# Activity
One line at a time, check the entries below for the word "cfgLenBytes", and copy each line that has it.

++++++

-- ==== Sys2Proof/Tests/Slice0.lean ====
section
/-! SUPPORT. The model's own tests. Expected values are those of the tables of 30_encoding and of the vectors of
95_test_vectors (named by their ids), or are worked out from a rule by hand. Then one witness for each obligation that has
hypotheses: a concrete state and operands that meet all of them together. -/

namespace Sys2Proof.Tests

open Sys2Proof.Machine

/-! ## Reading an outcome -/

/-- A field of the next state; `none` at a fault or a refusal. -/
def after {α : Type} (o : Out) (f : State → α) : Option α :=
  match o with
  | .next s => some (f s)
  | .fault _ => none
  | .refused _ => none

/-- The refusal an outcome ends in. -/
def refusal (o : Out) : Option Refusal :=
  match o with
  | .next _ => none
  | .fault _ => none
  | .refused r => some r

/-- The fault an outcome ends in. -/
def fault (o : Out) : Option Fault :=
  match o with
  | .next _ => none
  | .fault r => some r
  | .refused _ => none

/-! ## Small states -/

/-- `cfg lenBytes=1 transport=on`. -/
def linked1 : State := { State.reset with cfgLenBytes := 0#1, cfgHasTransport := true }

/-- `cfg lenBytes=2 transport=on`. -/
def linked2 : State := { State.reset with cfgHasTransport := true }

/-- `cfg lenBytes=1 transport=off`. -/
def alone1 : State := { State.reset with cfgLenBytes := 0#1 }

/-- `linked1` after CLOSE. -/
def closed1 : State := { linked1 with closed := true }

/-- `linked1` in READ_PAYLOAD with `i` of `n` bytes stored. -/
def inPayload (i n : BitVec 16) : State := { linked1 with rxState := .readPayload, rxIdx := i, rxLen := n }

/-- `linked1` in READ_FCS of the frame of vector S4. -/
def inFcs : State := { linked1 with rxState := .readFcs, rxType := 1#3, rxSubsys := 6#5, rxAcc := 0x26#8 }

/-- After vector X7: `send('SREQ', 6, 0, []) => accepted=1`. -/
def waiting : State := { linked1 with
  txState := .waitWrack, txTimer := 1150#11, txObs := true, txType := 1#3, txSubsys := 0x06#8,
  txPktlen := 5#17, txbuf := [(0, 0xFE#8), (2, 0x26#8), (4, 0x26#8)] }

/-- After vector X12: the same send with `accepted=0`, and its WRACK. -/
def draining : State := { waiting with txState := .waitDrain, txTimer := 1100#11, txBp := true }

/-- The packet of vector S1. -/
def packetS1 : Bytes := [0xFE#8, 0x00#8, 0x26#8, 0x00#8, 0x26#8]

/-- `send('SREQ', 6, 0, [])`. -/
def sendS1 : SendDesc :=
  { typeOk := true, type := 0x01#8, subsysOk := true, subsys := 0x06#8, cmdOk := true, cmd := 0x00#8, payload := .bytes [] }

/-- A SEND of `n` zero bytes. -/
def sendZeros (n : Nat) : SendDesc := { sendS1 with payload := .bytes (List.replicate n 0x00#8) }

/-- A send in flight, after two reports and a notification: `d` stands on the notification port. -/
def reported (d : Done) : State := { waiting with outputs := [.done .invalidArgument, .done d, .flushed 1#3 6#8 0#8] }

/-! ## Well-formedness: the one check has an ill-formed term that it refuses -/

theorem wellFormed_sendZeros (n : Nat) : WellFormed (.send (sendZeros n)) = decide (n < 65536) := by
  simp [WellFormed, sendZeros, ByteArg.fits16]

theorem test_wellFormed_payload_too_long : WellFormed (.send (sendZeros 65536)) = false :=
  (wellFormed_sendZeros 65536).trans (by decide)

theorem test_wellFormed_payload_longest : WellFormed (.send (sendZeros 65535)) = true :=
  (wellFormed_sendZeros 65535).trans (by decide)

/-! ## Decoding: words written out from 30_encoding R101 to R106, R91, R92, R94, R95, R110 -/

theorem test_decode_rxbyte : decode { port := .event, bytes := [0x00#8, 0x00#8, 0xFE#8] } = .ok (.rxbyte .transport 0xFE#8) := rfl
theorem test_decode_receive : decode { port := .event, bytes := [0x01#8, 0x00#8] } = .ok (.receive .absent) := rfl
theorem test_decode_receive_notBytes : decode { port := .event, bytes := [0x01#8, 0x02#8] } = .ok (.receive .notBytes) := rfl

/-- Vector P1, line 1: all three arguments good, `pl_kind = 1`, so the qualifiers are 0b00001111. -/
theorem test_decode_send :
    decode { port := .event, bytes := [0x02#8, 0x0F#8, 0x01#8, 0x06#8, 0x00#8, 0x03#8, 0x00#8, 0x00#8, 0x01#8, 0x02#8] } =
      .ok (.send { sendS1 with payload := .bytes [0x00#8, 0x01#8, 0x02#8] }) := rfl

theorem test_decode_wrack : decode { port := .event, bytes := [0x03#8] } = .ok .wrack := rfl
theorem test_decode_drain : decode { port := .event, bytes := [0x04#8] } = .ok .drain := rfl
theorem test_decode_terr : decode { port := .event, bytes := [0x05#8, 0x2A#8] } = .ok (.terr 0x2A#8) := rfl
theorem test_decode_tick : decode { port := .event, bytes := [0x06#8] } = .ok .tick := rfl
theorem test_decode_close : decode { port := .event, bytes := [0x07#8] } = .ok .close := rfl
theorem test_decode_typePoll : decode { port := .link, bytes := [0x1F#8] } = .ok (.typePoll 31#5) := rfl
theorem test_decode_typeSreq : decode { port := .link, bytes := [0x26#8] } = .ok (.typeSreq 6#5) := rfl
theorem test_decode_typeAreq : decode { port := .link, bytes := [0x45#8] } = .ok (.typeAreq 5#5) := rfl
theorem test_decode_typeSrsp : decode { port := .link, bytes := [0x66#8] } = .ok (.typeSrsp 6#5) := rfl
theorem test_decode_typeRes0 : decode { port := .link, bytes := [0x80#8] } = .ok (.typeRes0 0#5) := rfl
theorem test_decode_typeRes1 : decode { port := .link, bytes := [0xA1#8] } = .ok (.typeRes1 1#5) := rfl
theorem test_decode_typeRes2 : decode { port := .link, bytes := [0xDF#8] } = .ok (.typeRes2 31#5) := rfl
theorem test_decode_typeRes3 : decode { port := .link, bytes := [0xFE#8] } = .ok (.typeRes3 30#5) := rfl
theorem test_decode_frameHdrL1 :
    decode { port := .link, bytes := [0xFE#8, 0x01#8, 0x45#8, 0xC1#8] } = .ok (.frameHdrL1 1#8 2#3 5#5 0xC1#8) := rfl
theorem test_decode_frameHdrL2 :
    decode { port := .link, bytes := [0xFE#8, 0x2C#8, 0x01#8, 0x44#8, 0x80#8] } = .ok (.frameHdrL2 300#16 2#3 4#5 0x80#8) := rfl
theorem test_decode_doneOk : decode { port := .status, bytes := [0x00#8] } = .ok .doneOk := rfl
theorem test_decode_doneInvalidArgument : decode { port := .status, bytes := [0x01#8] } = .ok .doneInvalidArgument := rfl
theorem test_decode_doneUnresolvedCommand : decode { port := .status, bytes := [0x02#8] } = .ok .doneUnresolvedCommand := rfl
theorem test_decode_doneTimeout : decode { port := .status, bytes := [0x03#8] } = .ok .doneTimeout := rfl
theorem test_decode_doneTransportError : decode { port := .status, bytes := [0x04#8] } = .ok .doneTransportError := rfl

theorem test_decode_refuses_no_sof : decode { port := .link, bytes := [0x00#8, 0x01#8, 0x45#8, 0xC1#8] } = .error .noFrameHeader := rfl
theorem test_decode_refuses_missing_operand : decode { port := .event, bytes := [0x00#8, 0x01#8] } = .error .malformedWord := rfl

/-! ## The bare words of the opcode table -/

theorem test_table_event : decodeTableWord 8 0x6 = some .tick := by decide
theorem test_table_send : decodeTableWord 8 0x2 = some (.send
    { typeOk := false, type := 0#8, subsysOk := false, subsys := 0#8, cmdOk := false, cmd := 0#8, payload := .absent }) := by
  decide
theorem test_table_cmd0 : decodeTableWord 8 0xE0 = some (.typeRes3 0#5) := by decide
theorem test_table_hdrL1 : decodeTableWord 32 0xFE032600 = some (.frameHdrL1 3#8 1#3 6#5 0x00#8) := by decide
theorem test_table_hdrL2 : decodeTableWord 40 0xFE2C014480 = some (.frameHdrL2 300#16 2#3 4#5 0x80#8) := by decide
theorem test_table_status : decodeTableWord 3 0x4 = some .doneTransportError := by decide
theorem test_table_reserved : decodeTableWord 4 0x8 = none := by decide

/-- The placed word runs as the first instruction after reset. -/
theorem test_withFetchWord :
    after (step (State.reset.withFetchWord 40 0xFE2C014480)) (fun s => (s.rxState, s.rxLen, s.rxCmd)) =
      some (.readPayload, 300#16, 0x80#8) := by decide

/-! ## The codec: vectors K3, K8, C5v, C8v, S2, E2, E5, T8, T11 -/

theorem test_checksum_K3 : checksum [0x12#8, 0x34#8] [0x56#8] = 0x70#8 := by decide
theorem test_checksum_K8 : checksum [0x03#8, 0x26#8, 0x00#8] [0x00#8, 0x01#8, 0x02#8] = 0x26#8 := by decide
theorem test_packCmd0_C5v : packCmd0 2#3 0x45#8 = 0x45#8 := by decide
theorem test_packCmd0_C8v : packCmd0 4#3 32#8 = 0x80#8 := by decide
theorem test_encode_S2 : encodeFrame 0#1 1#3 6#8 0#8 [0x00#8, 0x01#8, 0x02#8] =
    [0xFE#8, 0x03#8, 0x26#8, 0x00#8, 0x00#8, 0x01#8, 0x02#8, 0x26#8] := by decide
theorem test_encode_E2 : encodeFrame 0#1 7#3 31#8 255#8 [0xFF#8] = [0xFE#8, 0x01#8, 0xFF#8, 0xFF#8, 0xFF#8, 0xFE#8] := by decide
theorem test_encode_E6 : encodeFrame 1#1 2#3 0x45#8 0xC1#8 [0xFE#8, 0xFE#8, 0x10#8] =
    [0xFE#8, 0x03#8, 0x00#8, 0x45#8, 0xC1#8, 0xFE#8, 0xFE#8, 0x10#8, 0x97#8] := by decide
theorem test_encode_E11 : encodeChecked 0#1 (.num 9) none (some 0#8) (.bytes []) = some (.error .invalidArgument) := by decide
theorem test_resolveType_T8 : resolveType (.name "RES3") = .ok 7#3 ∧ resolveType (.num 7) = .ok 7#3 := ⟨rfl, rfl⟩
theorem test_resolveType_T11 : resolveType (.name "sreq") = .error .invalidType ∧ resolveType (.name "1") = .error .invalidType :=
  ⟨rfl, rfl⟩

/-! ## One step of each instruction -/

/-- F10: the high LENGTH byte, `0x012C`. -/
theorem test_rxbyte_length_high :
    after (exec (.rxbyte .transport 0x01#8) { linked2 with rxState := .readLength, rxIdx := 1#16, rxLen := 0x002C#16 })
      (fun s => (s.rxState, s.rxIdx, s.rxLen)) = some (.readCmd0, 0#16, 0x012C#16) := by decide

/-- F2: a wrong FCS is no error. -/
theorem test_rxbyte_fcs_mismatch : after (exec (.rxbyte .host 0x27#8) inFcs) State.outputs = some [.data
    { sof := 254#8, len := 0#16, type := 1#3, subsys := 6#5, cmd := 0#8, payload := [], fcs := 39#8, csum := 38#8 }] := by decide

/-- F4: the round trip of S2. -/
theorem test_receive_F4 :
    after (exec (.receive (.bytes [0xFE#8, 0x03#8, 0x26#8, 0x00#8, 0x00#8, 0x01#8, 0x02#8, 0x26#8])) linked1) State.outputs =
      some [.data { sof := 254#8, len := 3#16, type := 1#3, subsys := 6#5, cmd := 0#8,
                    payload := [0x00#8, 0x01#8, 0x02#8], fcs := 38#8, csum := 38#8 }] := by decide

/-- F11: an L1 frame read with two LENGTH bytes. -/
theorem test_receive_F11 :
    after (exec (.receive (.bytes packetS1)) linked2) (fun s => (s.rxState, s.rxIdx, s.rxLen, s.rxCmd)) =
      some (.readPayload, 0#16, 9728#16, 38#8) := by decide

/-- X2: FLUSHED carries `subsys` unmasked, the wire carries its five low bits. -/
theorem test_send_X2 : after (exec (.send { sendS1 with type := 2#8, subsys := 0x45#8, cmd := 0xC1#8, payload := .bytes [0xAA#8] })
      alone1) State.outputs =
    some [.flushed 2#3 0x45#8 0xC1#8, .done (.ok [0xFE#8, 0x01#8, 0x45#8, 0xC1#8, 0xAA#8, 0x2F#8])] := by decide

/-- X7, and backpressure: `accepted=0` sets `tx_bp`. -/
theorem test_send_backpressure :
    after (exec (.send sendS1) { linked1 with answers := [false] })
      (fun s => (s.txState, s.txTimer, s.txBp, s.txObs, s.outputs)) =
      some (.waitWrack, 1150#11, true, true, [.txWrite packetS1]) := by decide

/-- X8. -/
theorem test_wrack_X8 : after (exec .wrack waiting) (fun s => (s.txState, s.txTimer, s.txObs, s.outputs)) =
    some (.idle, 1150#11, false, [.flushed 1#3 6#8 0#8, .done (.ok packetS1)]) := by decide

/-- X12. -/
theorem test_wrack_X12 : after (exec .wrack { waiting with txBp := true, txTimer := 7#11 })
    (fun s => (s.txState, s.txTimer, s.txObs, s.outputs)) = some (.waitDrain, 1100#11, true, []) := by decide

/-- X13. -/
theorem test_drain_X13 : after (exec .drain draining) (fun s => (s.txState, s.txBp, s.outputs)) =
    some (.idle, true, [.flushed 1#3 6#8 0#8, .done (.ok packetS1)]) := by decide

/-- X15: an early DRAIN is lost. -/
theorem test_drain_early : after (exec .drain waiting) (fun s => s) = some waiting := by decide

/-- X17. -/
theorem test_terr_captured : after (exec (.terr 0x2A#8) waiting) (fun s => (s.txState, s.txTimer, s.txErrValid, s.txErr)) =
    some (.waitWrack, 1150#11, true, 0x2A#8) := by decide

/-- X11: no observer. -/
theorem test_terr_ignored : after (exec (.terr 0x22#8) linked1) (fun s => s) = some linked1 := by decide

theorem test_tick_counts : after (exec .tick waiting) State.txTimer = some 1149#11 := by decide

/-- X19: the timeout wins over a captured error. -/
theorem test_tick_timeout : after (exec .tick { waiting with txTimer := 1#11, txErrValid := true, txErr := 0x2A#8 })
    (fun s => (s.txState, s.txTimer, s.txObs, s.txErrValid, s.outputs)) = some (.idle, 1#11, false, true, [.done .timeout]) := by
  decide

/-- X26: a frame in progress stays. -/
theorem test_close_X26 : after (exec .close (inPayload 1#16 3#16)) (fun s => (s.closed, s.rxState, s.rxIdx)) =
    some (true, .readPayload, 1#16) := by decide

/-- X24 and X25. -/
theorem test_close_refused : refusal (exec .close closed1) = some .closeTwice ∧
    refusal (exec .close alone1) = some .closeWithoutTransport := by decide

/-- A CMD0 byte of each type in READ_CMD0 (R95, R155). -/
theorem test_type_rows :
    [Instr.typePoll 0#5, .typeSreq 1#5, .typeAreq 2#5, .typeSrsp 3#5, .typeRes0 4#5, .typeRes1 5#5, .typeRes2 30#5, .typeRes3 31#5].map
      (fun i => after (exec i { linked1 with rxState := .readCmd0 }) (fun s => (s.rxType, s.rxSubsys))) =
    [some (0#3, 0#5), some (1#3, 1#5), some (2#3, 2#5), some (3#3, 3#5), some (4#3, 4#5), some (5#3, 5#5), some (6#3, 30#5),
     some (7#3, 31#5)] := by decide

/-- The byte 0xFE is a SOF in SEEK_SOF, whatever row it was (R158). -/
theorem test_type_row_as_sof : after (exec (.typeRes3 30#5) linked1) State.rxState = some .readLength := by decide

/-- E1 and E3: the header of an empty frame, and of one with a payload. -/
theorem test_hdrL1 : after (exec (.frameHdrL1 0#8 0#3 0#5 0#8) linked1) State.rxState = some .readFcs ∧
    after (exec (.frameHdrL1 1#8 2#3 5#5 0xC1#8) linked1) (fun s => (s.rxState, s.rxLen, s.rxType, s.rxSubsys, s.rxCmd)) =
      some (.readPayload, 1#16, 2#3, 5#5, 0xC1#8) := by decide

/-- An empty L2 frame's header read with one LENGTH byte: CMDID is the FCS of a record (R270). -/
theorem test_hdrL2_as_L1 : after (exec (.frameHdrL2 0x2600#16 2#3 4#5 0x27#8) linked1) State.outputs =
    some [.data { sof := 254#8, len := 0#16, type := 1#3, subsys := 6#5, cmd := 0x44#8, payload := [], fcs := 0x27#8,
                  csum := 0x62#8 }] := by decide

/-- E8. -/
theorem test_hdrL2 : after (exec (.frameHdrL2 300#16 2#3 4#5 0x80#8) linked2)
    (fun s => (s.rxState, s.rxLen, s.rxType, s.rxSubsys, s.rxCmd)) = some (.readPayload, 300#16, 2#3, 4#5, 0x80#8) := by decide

++++++

# Exercise output
def linked1 : State := { State.reset with cfgLenBytes := 0#1, cfgHasTransport := true }
def alone1 : State := { State.reset with cfgLenBytes := 0#1 }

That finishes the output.